From the point of view of a birder or an ornithologist, the current name for Australian White Ibis is fine, it fits the bill (no pun intended). As a birder, I am keen on consistency and accuracy in naming and identifying birds after how they look, or after the places where they live or after their habitat, and as belonging clearly to one or another species or family.
But I am also all for supporting ways to embed in common names a means of connecting with and appreciating birds as fellow inhabitants of our patch of the natural world. There are many excellent, approved Australian bird names that achieve this but which might, if they were being proposed for the first time to a contemporary naming committee, meet the same reaction as ‘Bin Chicken’ – for example, Butcherbird, Willie Wagtail and Bluebonnet. These are vernacular names that stuck, not ones obviously made up by a technical committee. Their anthropomorphism might well disqualify them in such a forum from the outset. But first and foremost each of the names connects a bird directly to a relatable aspect of its presence in our midst, in the same way that ‘Bin Chicken’ does. And the names are accessible and memorable for their alliteration as well as for what they evoke (maybe a good argument for putting a poet on the naming committee).
A Butcherbird is notorious for dissecting its prey in plain sight and impaling morsels on handy branches; its closest relative is the Australian Magpie (which, by the way, is not a member of the Corvid family, where all other Magpies belong). The Bluebonnet is a dainty, very pretty Parrot with blue headgear over its forehead. And a Willie Wagtail really does wag its tail, incessantly and furiously; but it is not a real Wagtail – it’s in the Fantail family; all other birds called Wagtail are in the Wagtail and Pipit family. But hey! so what? Those of us who need to know are not in the least bit confused by this solitary exception.
We are accustomed to many such anomalies and oddities in the list of accepted common names. While there are rules governing how the official naming bodies have chosen names for birds, these rules have evolved over time, and many pre-existing names that might not fit all the current rules have not been changed. One general rule is that long-accepted names should not be altered without exceptional reasons. So Willie Wagtail and Bluebonnet are here to stay, and Bin Chicken is a non-starter.

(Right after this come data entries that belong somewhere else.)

/-! ## The victim (R98) -/

/-- The candidates of a set: ways of it that are invalid if any is, else clean under write-back if any is. -/
theorem victimCandidates_preferred {writeBack : Bool} {ways : List Line} {w : Nat}
    (h : w ∈ victimCandidates writeBack ways) :
    ∃ l, ways[w]? = some l ∧ ((∃ k ∈ ways, k.valid = false) → l.valid = false) ∧
      ((∀ k ∈ ways, k.valid = true) → writeBack = true → (∃ k ∈ ways, k.dirty = false) → l.dirty = false) := by
  have hlt := mem_victimCandidates h
  have hget (i : Nat) (hi : i < ways.length) : ways.getD i (Line.empty 0) = ways[i] := List.getD_eq_getElem _ _ hi
  -- a way of the set that passes a test is in the list of those that do
  have hmem (p : Line → Bool) {k : Line} (hk : k ∈ ways) (hp : p k = true) :
      (List.range ways.length).filter (fun i => p (ways.getD i (Line.empty 0))) ≠ [] := by
    obtain ⟨i, hi, rfl⟩ := List.getElem_of_mem hk
    exact List.ne_nil_of_mem (List.mem_filter.2 ⟨List.mem_range.2 hi, by rw [hget i hi, hp]⟩)
  have hpasses (p : Line → Bool) (hw : w ∈ (List.range ways.length).filter fun i => p (ways.getD i (Line.empty 0))) :
      p ways[w] = true := by
    rw [← hget w hlt]
    exact (List.mem_filter.1 hw).2
  refine ⟨ways[w], List.getElem?_eq_getElem hlt, ?_⟩
  unfold victimCandidates at h
  dsimp only at h
  split at h
  · have hvalid := hpasses (fun l => !l.valid) h
    refine ⟨fun _ => by simpa using hvalid, fun hall => ?_⟩
    simp [hall ways[w] (List.getElem_mem hlt)] at hvalid
  · next hnone =>
    refine ⟨fun ⟨k, hk, hv⟩ => absurd (hmem (fun l => !l.valid) hk (by simp [hv])) hnone, fun _ hwb ⟨k, hk, hd⟩ => ?_⟩
    rw [if_pos (by simpa [hwb] using hmem (fun l => !l.dirty) hk (by simp [hd]))] at h
    simpa using hpasses (fun l => !l.dirty) h

/-- A set of one way has it as its only candidate. -/
theorem victimCandidates_singleton (writeBack : Bool) (l : Line) : victimCandidates writeBack [l] = [0] := by
  cases hv : l.valid <;> cases hd : l.dirty <;> simp [victimCandidates, List.range_succ, hv, hd]

/-- Settles O38: the victim is a candidate, and a lone one is not drawn. -/
theorem victimChoice : Obligations.VictimChoice := by
  intro s t writeBack ways way hne hpick
  have hcandidates := victimCandidates_ne_nil (writeBack := writeBack) (List.length_pos_iff.2 hne)
  have hmem := (pickVictim_cases s _ hcandidates).1
  rw [hpick] at hmem
  obtain ⟨l, hl, hvalid, hdirty⟩ := victimCandidates_preferred hmem
  refine ⟨l, hl, hvalid, hdirty, fun hone => ?_⟩
  obtain ⟨l, rfl⟩ := List.length_eq_one_iff.1 hone
  rw [victimCandidates_singleton] at hpick
  cases hpick
  exact ⟨rfl, rfl⟩

end Sys2Proof.Machine

namespace Sys2Proof.Machine

/-! ## The scalar result of every instruction (R150 to R238) -/

theorem shamt64_eq_mod (b : Word) : shamt64 b = b.toNat % 64 := by
  rw [shamt64, BitVec.toNat_setWidth]

theorem shamt32_eq_mod (b : Word) : shamt32 b = b.toNat % 32 := by
  rw [shamt32, BitVec.toNat_setWidth]

theorem highHalf_eq_ofInt (p : Int) : highHalf p = BitVec.ofInt 64 (p / 2 ^ 64) := by
  apply BitVec.eq_of_toNat_eq
  rw [highHalf, BitVec.extractLsb'_toNat, BitVec.toNat_ofInt, BitVec.toNat_ofInt, Nat.shiftRight_eq_div_pow]
  omega

theorem highHalf_eq_ofNat (a b : Nat) : highHalf ((a : Int) * b) = BitVec.ofNat 64 (a * b / 2 ^ 64) := by
  rw [highHalf_eq_ofInt, ← BitVec.ofInt_natCast]
  push_cast
  rfl

theorem ofNat_toNat_div {w : Nat} (a b : BitVec w) : BitVec.ofNat w (a.toNat / b.toNat) = a / b := by
  rw [← BitVec.toNat_udiv, BitVec.ofNat_toNat, BitVec.setWidth_eq]

theorem ofNat_toNat_mod {w : Nat} (a b : BitVec w) : BitVec.ofNat w (a.toNat % b.toNat) = a % b := by
  rw [← BitVec.toNat_umod, BitVec.ofNat_toNat, BitVec.setWidth_eq]

/-- What an instruction `i` in `X` may write into `M` for a scalar machine's result: the register write of that result; a
load's descriptor, whose result memory gives; and without a destination no register write. -/
def WritesM (p : Params) (i : Instr) (v : XInstr) (m : MLatch) : Prop :=
  (∃ rd value, dest i = some rd ∧ scalarResult p i v.pc v.a v.b = some value ∧ m = .reg v.pc (some rd) value) ∨
    (∃ rd va size signed, dest i = some rd ∧ scalarResult p i v.pc v.a v.b = none ∧
      m = .load v.pc (some rd) va size signed) ∨
    (dest i = none ∧ (m = .noEffect v.pc ∨ ∃ va size value, m = .store v.pc va size value))

/-- The meaning of `i` in `s` is the scalar one: it goes to the scalar next PC and writes the scalar result into `M`. -/
def RunsScalar (i : Instr) (s : State) : Prop :=
  ∀ v, s.x = .instr v → ∃ bp log m',
    exec i s = .next (({ s with bp := bp, log := log } : State).executed v m' (scalarNextPc i v.pc v.a v.b)) ∧
      WritesM s.params i v m'

section
variable {i : Instr} {s : State} {rd : Reg}

theorem runsScalar_of_result {result : XInstr → Word} (h : exec i s = execResult rd result s) (hdest : dest i = some rd)
    (hresult : ∀ v : XInstr, scalarResult s.params i v.pc v.a v.b = some (result v))
    (hnext : ∀ v : XInstr, scalarNextPc i v.pc v.a v.b = v.pc + 4#64) : RunsScalar i s := fun v hx =>
  ⟨s.bp, s.log, _, by rw [h, execResult_instr hx, hnext]; rfl, .inl ⟨rd, result v, hdest, hresult v, rfl⟩⟩

theorem runsScalar_of_noOp (h : exec i s = execNoOp s) (hdest : dest i = none)
    (hnext : ∀ v : XInstr, scalarNextPc i v.pc v.a v.b = v.pc + 4#64) : RunsScalar i s := fun v hx =>
  ⟨s.bp, s.log, _, by rw [h, execNoOp_instr hx, hnext], .inr (.inr ⟨hdest, .inl rfl⟩)⟩

theorem runsScalar_of_branch {cond : Word → Word → Bool} {offset : BitVec 13} (h : exec i s = execBranch cond offset s)
    (hdest : dest i = none)
    (hnext : ∀ v : XInstr, scalarNextPc i v.pc v.a v.b =
      if cond v.a v.b = true then v.pc + offset.signExtend 64 else v.pc + 4#64) : RunsScalar i s := fun v hx =>
  ⟨_, s.log, _, by rw [h, execBranch_instr hx, hnext]; rfl, .inr (.inr ⟨hdest, .inl rfl⟩)⟩

theorem runsScalar_of_jump {target : XInstr → Word} (h : exec i s = execJump rd target s) (hdest : dest i = some rd)
    (hresult : ∀ v : XInstr, scalarResult s.params i v.pc v.a v.b = some (v.pc + 4#64))
    (hnext : ∀ v : XInstr, scalarNextPc i v.pc v.a v.b = target v) : RunsScalar i s := fun v hx =>
  ⟨_, s.log, _, by rw [h, execJump_instr hx, hnext]; rfl, .inl ⟨rd, _, hdest, hresult v, rfl⟩⟩

theorem runsScalar_of_load {imm : BitVec 12} {size : AccessSize} {signed : Bool}
    (h : exec i s = execLoad rd imm size signed s) (hdest : dest i = some rd)
    (hresult : ∀ v : XInstr, scalarResult s.params i v.pc v.a v.b = none)
    (hnext : ∀ v : XInstr, scalarNextPc i v.pc v.a v.b = v.pc + 4#64) : RunsScalar i s := fun v hx =>
  ⟨s.bp, s.log, _, by rw [h, execLoad_instr hx, hnext], .inr (.inl ⟨rd, _, _, _, hdest, hresult v, rfl⟩)⟩

theorem runsScalar_of_store {imm : BitVec 12} {size : AccessSize} (h : exec i s = execStore imm size s)
    (hdest : dest i = none) (hnext : ∀ v : XInstr, scalarNextPc i v.pc v.a v.b = v.pc + 4#64) : RunsScalar i s := fun v hx =>
  ⟨s.bp, s.log, _, by rw [h, execStore_instr hx, hnext], .inr (.inr ⟨hdest, .inr ⟨_, _, _, rfl⟩⟩)⟩

end

/-- Every instruction runs as the scalar machine's: the two state their conditions, shift amounts, products and quotients
in their own ways. -/
theorem runsScalar (i : Instr) (s : State) : RunsScalar i s := by
  cases i
  case zero | miscMem | amo | system => exact runsScalar_of_noOp rfl rfl fun _ => rfl
  case illegal word => exact fun v hx => ⟨s.bp, _, _, execIllegal_instr hx word, .inr (.inr ⟨rfl, .inl rfl⟩)⟩
  case lb | lh | lw | ld | lbu | lhu | lwu => exact runsScalar_of_load rfl rfl (fun _ => rfl) fun _ => rfl
  case sb | sh | sw | sd => exact runsScalar_of_store rfl rfl fun _ => rfl
  case jal | jalr => exact runsScalar_of_jump rfl rfl (fun _ => rfl) fun _ => rfl
  case beq => exact runsScalar_of_branch rfl rfl fun v => by simp only [scalarNextPc, beq_iff_eq]
  case bne => exact runsScalar_of_branch rfl rfl fun v => by simp only [scalarNextPc, bne_iff_ne]
  case blt => exact runsScalar_of_branch rfl rfl fun v => by simp only [scalarNextPc, ltSigned_iff]
  case bge =>
    exact runsScalar_of_branch (cond := fun a b => !ltSigned a b) rfl rfl fun v => by
      simp only [scalarNextPc, not_ltSigned_iff]
  case bltu => exact runsScalar_of_branch rfl rfl fun v => by simp only [scalarNextPc, ltUnsigned_iff]
  case bgeu =>
    exact runsScalar_of_branch (cond := fun a b => !ltUnsigned a b) rfl rfl fun v => by
      simp only [scalarNextPc, not_ltUnsigned_iff]
  case slti | slt => exact runsScalar_of_result rfl rfl (fun v => congrArg some (boolWord_ltSigned _ _).symm) fun _ => rfl
  case sltiu | sltu =>
    exact runsScalar_of_result rfl rfl (fun v => congrArg some (boolWord_ltUnsigned _ _).symm) fun _ => rfl
  case sll | srl | sra =>
    exact runsScalar_of_result rfl rfl (fun v => by rw [shamt64_eq_mod]; rfl) fun _ => rfl
  case sllw | srlw | sraw =>
    exact runsScalar_of_result rfl rfl (fun v => by rw [shamt32_eq_mod]; rfl) fun _ => rfl
  case mulh | mulhsu => exact runsScalar_of_result rfl rfl (fun v => by rw [highHalf_eq_ofInt]; rfl) fun _ => rfl
  case mulhu => exact runsScalar_of_result rfl rfl (fun v => by rw [highHalf_eq_ofNat]; rfl) fun _ => rfl
  case div => exact runsScalar_of_result rfl rfl (fun v => by rw [orSentinel_sentinel64]; rfl) fun _ => rfl
  case divu =>
    exact runsScalar_of_result rfl rfl (fun v => by rw [orSentinel_sentinelU64, ofNat_toNat_div]; rfl) fun _ => rfl
  case rem =>
    exact runsScalar_of_result rfl rfl (fun v => by rw [orSentinel_sentinel64, ← Int.tmod_def]; rfl) fun _ => rfl
  case remu =>
    exact runsScalar_of_result rfl rfl (fun v => by rw [orSentinel_sentinelU64, ofNat_toNat_mod]; rfl) fun _ => rfl
  case divw => exact runsScalar_of_result rfl rfl (fun v => by rw [orSentinel_sentinel32]; rfl) fun _ => rfl
  case divuw =>
    exact runsScalar_of_result rfl rfl (fun v => by rw [orSentinel_sentinelU32, ofNat_toNat_div]; rfl) fun _ => rfl
  case remw =>
    exact runsScalar_of_result rfl rfl (fun v => by rw [orSentinel_sentinel32, ← Int.tmod_def]; rfl) fun _ => rfl
  case remuw =>
    exact runsScalar_of_result rfl rfl (fun v => by rw [orSentinel_sentinelU32, ofNat_toNat_mod]; rfl) fun _ => rfl
  all_goals exact runsScalar_of_result rfl rfl (fun _ => rfl) fun _ => rfl
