-- ==== Sys2Proof/Syntax.lean ====
section
/-! DEFINITION. The commands of the block: one constructor per row of the opcode table, with its operands. The names are
the table's mnemonics; the docstrings give the rule each row rests on and what its operands are. -/

namespace Sys2Proof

But to return to our ‘fighting and hassling’ bird-name-zealots and their facebook posts, I mean – get a life! The purists can live their pure lives in their own circles and communicate with latin binomials if they so wish. But let the rest of the bird-loving community have their say in their own words, especially if it helps them relate to, appreciate, and reflect on the birds around them. At the same time, especially if they are members of a facebook group specifically about identification and naming, they should have some understanding of the considerations the purists use when they bestow and use bird names.
But the name Bin Chicken is now so widely used and appreciated that no amount of finger-wagging is going to expunge it as a vernacular common name. Surely, we can all live with a bird having more than one name – you know, like a nickname and a given name. Next time you see a facebook post about Bin Chickens, just point out nicely that they are a member of the Ibis family and that another name for them is Australian White Ibis. And if you are the recipient of this post, ignore it if you want. Then, we can all move on and enjoy the birds in our own ways.